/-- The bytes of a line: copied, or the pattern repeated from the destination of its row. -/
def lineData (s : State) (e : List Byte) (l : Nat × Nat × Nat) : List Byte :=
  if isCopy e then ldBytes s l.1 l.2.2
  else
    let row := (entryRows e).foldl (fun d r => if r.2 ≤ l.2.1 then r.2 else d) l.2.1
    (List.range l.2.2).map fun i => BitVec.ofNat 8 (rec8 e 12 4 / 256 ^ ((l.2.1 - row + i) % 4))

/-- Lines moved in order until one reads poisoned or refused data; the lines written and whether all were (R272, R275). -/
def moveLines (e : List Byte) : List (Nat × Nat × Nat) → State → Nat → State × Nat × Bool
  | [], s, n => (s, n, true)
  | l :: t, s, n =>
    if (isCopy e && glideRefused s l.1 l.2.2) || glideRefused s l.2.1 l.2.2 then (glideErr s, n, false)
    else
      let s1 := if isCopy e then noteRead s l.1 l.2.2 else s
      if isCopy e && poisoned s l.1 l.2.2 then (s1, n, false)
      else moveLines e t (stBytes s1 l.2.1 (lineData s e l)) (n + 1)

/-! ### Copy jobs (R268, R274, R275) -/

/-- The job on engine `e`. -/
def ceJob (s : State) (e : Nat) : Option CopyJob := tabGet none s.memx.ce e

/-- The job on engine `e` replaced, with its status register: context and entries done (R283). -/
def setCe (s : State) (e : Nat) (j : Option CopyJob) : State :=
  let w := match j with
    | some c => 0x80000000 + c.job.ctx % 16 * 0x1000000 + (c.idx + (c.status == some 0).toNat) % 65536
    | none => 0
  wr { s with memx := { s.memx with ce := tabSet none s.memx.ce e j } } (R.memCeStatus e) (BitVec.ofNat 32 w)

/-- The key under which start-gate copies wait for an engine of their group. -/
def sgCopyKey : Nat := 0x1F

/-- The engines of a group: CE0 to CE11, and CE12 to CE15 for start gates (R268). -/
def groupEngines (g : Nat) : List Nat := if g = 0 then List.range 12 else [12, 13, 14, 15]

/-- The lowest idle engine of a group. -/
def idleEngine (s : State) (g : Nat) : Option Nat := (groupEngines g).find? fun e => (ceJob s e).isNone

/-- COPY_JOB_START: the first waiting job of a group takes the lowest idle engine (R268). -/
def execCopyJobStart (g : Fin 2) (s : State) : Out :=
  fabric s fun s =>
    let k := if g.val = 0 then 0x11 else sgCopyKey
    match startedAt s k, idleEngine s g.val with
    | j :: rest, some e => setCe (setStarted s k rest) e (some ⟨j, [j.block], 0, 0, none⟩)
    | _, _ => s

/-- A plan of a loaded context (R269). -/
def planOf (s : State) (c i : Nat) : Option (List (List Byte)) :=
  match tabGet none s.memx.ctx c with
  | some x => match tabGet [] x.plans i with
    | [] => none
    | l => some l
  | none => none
******************************
> **GOAL OF THE EXERCISE**
The answer to this exercise is one number: how many lines of the records above contain the string "BitVec".

> **RESPONSE AREA**
2